* Your task
Write out exactly the lines below that run from the one containing "def fed (a b" through the one containing "1 pop 0. -/", both included, with no other lines.

* Available records
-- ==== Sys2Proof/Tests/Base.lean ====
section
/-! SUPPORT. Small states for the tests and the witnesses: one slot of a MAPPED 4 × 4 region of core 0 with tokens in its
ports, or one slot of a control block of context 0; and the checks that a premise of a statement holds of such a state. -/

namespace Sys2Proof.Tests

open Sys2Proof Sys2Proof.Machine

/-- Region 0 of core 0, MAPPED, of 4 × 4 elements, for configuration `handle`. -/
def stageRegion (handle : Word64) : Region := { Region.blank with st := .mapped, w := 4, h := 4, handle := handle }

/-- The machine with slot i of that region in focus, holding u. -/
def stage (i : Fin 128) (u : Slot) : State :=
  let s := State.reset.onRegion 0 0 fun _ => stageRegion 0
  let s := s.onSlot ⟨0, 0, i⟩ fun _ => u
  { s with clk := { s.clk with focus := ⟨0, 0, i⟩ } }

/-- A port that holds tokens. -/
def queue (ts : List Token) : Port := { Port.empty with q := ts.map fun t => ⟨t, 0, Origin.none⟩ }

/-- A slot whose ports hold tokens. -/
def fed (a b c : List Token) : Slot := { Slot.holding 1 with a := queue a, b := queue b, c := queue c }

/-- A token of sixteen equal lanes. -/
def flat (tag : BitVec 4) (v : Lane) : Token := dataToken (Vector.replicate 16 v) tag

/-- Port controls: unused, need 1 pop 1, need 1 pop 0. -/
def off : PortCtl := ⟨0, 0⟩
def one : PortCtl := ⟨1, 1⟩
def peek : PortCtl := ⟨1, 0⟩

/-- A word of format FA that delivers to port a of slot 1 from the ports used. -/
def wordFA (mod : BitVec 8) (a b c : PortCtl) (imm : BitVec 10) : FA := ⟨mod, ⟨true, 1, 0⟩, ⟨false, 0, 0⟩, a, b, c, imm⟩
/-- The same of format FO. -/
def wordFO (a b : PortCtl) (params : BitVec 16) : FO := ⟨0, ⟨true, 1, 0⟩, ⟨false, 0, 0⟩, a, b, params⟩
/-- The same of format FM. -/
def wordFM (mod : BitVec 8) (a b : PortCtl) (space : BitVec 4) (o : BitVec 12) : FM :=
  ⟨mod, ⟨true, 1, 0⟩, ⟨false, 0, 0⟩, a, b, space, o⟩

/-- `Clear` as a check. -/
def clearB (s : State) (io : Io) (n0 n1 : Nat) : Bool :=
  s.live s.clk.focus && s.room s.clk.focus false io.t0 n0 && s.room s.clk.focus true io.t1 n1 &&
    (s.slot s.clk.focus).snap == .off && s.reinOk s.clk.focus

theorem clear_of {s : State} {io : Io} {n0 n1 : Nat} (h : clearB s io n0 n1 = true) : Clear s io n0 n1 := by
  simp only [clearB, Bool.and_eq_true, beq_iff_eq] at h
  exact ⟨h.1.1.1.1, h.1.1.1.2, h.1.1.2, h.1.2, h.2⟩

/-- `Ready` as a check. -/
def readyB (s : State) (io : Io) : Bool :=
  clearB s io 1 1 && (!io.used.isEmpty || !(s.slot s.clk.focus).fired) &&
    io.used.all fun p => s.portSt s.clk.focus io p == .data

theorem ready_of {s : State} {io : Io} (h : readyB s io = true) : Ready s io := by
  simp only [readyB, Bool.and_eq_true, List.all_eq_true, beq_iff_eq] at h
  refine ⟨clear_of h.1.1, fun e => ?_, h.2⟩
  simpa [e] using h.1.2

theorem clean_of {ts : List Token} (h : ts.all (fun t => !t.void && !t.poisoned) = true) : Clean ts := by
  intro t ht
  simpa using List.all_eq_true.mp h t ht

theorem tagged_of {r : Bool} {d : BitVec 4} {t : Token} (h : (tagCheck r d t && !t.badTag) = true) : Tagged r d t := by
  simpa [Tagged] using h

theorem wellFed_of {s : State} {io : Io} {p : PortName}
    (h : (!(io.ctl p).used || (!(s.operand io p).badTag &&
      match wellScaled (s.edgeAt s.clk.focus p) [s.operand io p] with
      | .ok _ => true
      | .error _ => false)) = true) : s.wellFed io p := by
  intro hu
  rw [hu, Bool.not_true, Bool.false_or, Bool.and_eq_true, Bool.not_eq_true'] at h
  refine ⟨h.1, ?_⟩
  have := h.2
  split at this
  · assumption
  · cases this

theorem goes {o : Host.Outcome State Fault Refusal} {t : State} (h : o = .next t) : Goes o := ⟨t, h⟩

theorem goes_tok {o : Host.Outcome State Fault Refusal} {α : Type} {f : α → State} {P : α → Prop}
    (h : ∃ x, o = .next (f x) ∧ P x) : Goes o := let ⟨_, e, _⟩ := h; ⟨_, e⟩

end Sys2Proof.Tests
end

* Answer below
def fed (a b c : List Token) : Slot := { Slot.holding 1 with a := queue a, b := queue b, c := queue c }

/-- A token of sixteen equal lanes. -/
def flat (tag : BitVec 4) (v : Lane) : Token := dataToken (Vector.replicate 16 v) tag

/-- Port controls: unused, need 1 pop 1, need 1 pop 0. -/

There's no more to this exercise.